The leaves are then spread on mats, and are left in the sun till they are partially dried.  After this, they are placed in very large flat circular trays, and barefooted coolies proceed to use their feet as rollers, and twirl the leaves round and round, till each has acquired an individual curl...Then the whole process is repeated a second time.  The leaves have another turn in the sun, another foot-curling, and a more elaborate hand-rubbing.  Then once more they are exposed to the sun, till they are so dried that no trace of green remains. They are then packed in bags, and are sent off to the tea merchants to be fired under their own supervision in the great tea hongs, where the hitherto unadulterated tea leaf receives that coating of indigo and gypsum...Some of the tea farmers have charcoal stoves in their own houses, where firing is done on a small scale – but this is exceptional.

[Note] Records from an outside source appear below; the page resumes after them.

-- ==== Sys2Proof/Tests/Slice0.lean ====
section
/-! SUPPORT. The model's own tests. Expected results are the vectors of spec/95_test_vectors.md, whose
names (K1, A1, ...) stand in the docstrings, or words written out from 30_encoding.md. -/

namespace Sys2Proof.Tests

open Sys2Proof.Machine Sys2Proof.Safety

/-! ## Helpers -/

/-- A next state with this property. -/
def got (o : Host.Outcome State Fault Refusal) (p : State → Bool) : Bool :=
  match o with
  | .next t => p t
  | .fault _ => false
  | .refused _ => false

/-- Address 1 set, link open, a timeout: ready for a SEND. -/
def ready : State := { State.reset with devaddr := 1, cfg := true, linkUp := true, aTimeout := 100 }

/-- `ready` with a value operand. -/
def readyValue (v : Word32) : State := { ready with aValue := v }

/-- The command frame of X1. -/
def askFrame : Frame := ⟨0x01, 0x06, 0x01, 0x00, 0x00, 0x00, 0x00, 0x00, 0x08⟩

/-- An exchange of EXECUTE with X1's frame after three bytes: (TX, 3). -/
def sending : State :=
  { ready with lOp := 4, lLimit := 100, txbuf := askFrame, phase := .tx, idx := 3,
               txs := [0x01, 0x06, 0x01] }

/-- The same exchange in its last transmit step: (TX, 8). -/
def sendingLast : State :=
  { sending with idx := 8, txs := [0x01, 0x06, 0x01, 0x00, 0x00, 0x00, 0x00, 0x00] }

/-- The same exchange waiting for its response: (RX, 0). -/
def waiting : State := { sending with phase := .rx, idx := 0, txs := askFrame.toList }

/-- SEND.GAPOS waiting for its response: (RX, 0). -/
def waitingSend : State := { waiting with lOp := 5, lKind := 4 }

/-- EXECUTE with eight response bytes read: (RX, 8). -/
def lastByte : State :=
  { waiting with idx := 8, rxbuf := ⟨0x01, 0x02, 0x64, 0x06, 0x00, 0x00, 0x0C, 0x80, 0x00⟩ }

/-- SEND.GAPOS with eight response bytes read: (RX, 8). -/
def lastByteSend : State := { lastByte with lOp := 5, lKind := 4 }

/-- One motor with address 1 whose instance is idle with an ended SEND. -/
def motor (bias : Int) (dir : Dir) (job : Option Job) : Motor :=
  { Motor.create 0 dir with bias := bias, job := job, vcf := { ready with done := true } }

/-! ## Well-formedness: an ill-formed term for each check -/

/-- R107: reserved words. -/
theorem test_reserved_words_are_ill_formed :
    Instr.sendReserved17.wellFormed = false ∧ (Instr.sendReserved18to19 0).wellFormed = false ∧
    (Instr.sendReserved20to23 0).wellFormed = false ∧
    (Instr.sendReserved24to31 0).wellFormed = false ∧
    (Instr.reserved6 0).wellFormed = false ∧ (Instr.reserved7 0).wellFormed = false := by decide

/-- R100: BUILD of kind 17; kind 16 is the last legal one. -/
theorem test_build_kind_17_is_ill_formed :
    (Instr.build 17).wellFormed = false ∧ (Instr.build 16).wellFormed = true := by decide
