/-- R174: V0 to Vx at I to I + x and no other byte, I unchanged; DataBounds with nothing written when I + x is above 0xFFF. -/
def Obligations.StoreCopiesV0ToVx : Prop :=
  ∀ (x : Nibble) (s : State), s.mem.wf →
    (s.ea x.toNat ≤ 0xFFF →
      ∃ t, exec (.storeRegs x) s = .next t ∧
        (∀ r : Nibble, r.toNat ≤ x.toNat → t.mem.read (s.ea r.toNat) = s.reg r) ∧
        (∀ a, a < s.ea 0 ∨ s.ea x.toNat < a → t.mem.read a = s.mem.read a) ∧
        t.pc = s.pc + 2 ∧ OnlyChanges [.mem, .pc] s t) ∧
    (0xFFF < s.ea x.toNat →
      ∃ t, exec (.storeRegs x) s = .next t ∧ t.halt = true ∧ t.cause = some .dataBounds ∧ OnlyChanges [.halt, .cause] s t)

/-- R175: V0 to Vx from I to I + x and no other register, I unchanged; DataBounds with no register written when I + x is above 0xFFF. -/
def Obligations.LoadFillsV0ToVx : Prop :=
  ∀ (x : Nibble) (s : State),
    (s.ea x.toNat ≤ 0xFFF →
      ∃ t, exec (.loadRegs x) s = .next t ∧
        (∀ r : Nibble, r.toNat ≤ x.toNat → t.reg r = s.mem.read (s.ea r.toNat)) ∧
        (∀ r : Nibble, x.toNat < r.toNat → t.reg r = s.reg r) ∧
        t.pc = s.pc + 2 ∧ OnlyChanges [.v, .pc] s t) ∧
    (0xFFF < s.ea x.toNat →
      ∃ t, exec (.loadRegs x) s = .next t ∧ t.halt = true ∧ t.cause = some .dataBounds ∧ OnlyChanges [.halt, .cause] s t)

/-- R174, R175: a block stored by Fx55 and loaded back by Fx65 at the same I restores V0 to Vx. -/
def Obligations.LoadUndoesStore : Prop :=
  ∀ (x : Nibble) (s : State), s.mem.wf → s.ea x.toNat ≤ 0xFFF →
    ∃ t, exec (.storeRegs x) s = .next t ∧
      ∀ u : State, u.mem = t.mem → u.i = s.i →
        ∃ w, exec (.loadRegs x) u = .next w ∧ ∀ r : Nibble, r.toNat ≤ x.toNat → w.reg r = s.reg r

/-- R71, R64: bytes stored by Fx55 are what a later fetch covering them reads, the lower-numbered register as the high byte. -/
def Obligations.StoredBytesAreFetched : Prop :=
  ∀ (x r q : Nibble) (s : State), s.mem.wf → s.ea x.toNat ≤ 0xFFF → q.toNat ≤ x.toNat → q.toNat = r.toNat + 1 →
    ∃ t, exec (.storeRegs x) s = .next t ∧
      ∀ u : State, u.mem = t.mem → u.pc.toNat = s.ea r.toNat → u.fetch = some (s.reg r ++ s.reg q)

/-! ### Display -/

/-- R190: CLS zeroes every pixel and sets CHANGED; VF is not written. -/
def Obligations.ClearZeroesEveryPixel : Prop :=
  ∀ s : State,
    ∃ t, exec .cls s = .next t ∧ (∀ row col, t.fb.pixel row col = false) ∧ t.changed = true ∧ t.pc = s.pc + 2 ∧
      OnlyChanges [.fb, .changed, .pc] s t

/-- R191, R192: DRW inverts exactly the cells of S, VF = 1 exactly when one of them was 1, CHANGED is set; it faults with nothing written
when the last sprite row lies above 0xFFF. With n = 0 the set S is empty and there is no bounds check. -/
def Obligations.DrawInvertsTheSpriteCells : Prop :=
  ∀ (x y n : Nibble) (s : State),
    (n.toNat = 0 ∨ s.ea (n.toNat - 1) ≤ 0xFFF →
      ∃ t, exec (.drw x y n) s = .next t ∧
        (∀ row col, InSprite s x y n row col → t.fb.pixel row col = !s.fb.pixel row col) ∧
        (∀ row col, ¬ InSprite s x y n row col → t.fb.pixel row col = s.fb.pixel row col) ∧
        ((∃ row col, InSprite s x y n row col ∧ s.fb.pixel row col = true) → t.reg 15 = 1) ∧
        ((∀ row col, InSprite s x y n row col → s.fb.pixel row col = false) → t.reg 15 = 0) ∧
        (∀ r, r ≠ 15 → t.reg r = s.reg r) ∧ t.changed = true ∧ t.pc = s.pc + 2 ∧
        OnlyChanges [.v, .fb, .changed, .pc] s t) ∧
    (0 < n.toNat → 0xFFF < s.ea (n.toNat - 1) →
      ∃ t, exec (.drw x y n) s = .next t ∧ t.halt = true ∧ t.cause = some .dataBounds ∧ OnlyChanges [.halt, .cause] s t)

/-- R193: drawing the same sprite at the same coordinates twice restores the framebuffer, and VF then tells whether some cell of S was 0. -/
def Obligations.DrawTwiceRestoresThePixels : Prop :=
  ∀ (x y n : Nibble) (s : State), n.toNat = 0 ∨ s.ea (n.toNat - 1) ≤ 0xFFF →
    ∃ t, exec (.drw x y n) s = .next t ∧
      ∀ u : State, u.fb = t.fb → u.mem = s.mem → u.i = s.i → u.reg x = s.reg x → u.reg y = s.reg y →
        ∃ w, exec (.drw x y n) u = .next w ∧ (∀ row col, w.fb.pixel row col = s.fb.pixel row col) ∧
          (w.reg 15 = 1 ↔ ∃ row col, InSprite s x y n row col ∧ s.fb.pixel row col = false) ∧
          (w.reg 15 = 0 ∨ w.reg 15 = 1)

/-! ### Timers and keys -/

/-- R210, R211, R212: reading DT into Vx, and setting DT and ST from Vx; in a frame step the DT read is the decremented one. -/
def Obligations.TimersAreReadAndSet : Prop :=
  ∀ (x : Nibble) (s : State),
    (∃ t, exec (.ldVxDt x) s = .next t ∧ t.reg x = s.dt ∧ (∀ r, r ≠ x → t.reg r = s.reg r) ∧
      t.pc = s.pc + 2 ∧ OnlyChanges [.v, .pc] s t) ∧
    (∃ t, exec (.ldDtVx x) s = .next t ∧ t.dt = s.reg x ∧ t.pc = s.pc + 2 ∧ OnlyChanges [.dt, .pc] s t) ∧
    (∃ t, exec (.ldStVx x) s = .next t ∧ t.st = s.reg x ∧ t.pc = s.pc + 2 ∧ OnlyChanges [.st, .pc] s t) ∧
    (∀ k : Keys, s.running → s.nextInstr = some (.ldVxDt x) →
      ∃ t, frameStep k s = .next t ∧ (t.reg x).toNat = s.dt.toNat - 1)

/-- R213, R214: the key named by the value of Vx decides the skip; a value above 15 is KeyIndex with nothing written. -/
def Obligations.KeySkipsTestTheNamedKey : Prop :=
  ∀ (x : Nibble) (s : State),
    (∀ j : Fin 16, (s.reg x).toNat = j.val →
      (∃ t, exec (.skp x) s = .next t ∧ OnlyChanges [.pc] s t ∧
        (s.keys[j] = true → t.pc = s.pc + 4) ∧ (s.keys[j] = false → t.pc = s.pc + 2)) ∧
      (∃ t, exec (.sknp x) s = .next t ∧ OnlyChanges [.pc] s t ∧
        (s.keys[j] = false → t.pc = s.pc + 4) ∧ (s.keys[j] = true → t.pc = s.pc + 2))) ∧
    (15 < (s.reg x).toNat →
      (∃ t, exec (.skp x) s = .next t ∧ t.halt = true ∧ t.cause = some .keyIndex ∧ OnlyChanges [.halt, .cause] s t) ∧
      (∃ t, exec (.sknp x) s = .next t ∧ t.halt = true ∧ t.cause = some .keyIndex ∧ OnlyChanges [.halt, .cause] s t))

/-- R215: LD Vx, K sets the latch and its register and advances; it looks at no key and writes no V register. -/
def Obligations.KeyWaitIsOnlyLatched : Prop :=
  ∀ (x : Nibble) (s : State),
    ∃ t, exec (.ldVxK x) s = .next t ∧ t.wait = true ∧ t.waitReg = x ∧ t.pc = s.pc + 2 ∧
      OnlyChanges [.wait, .waitReg, .pc] s t
end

In the late 1800's, pressure from the Assamese industry's mechanization of this process led to attempts in some part of China to use machines instead of humans, but these attempts all failed, for various reasons.

The British agricultural revolution was a product of the application of capitalist methods, and the condensing of small farms into larger ones.  The methods the Chinese used were deemed to be incredibly unproductive.  The British wanted large-scale tea estates (or plantations) where things could be more productive, and this wasn't possible in China.

Transporting Tea in China

Britain used water and wheeled carts to save on transport costs.  In China, getting the tea to the coast greatly raised the cost of tea. Samuel Ball wrote about this in the late 1840's:

The usual route by which the black teas are sent to Canton, is through the province of Kiang-sy.  They are first transported down the river Min in Fokien to the small town of Tsong-gan-hien, whence they are carried, by porters, an eight days' journey, over mountain passes to Ho-keu, and the rivers of Kiang-sy, which conduct to Nan-chang-foo and Kan-chew-foo; and then, suffering many transhipments on their way, to the pass of Ta-moey-ling, in that part of the same chain of mountains which divides Kiang-sy from Quon-tong. At this pass the teas are again carried by porters – the journey occupies one day – when they are re-shipped in large vessels which convey them to Canton.  The time occupied in the entire transport from the Bohea [tea] country to Canton is about six weeks or two months.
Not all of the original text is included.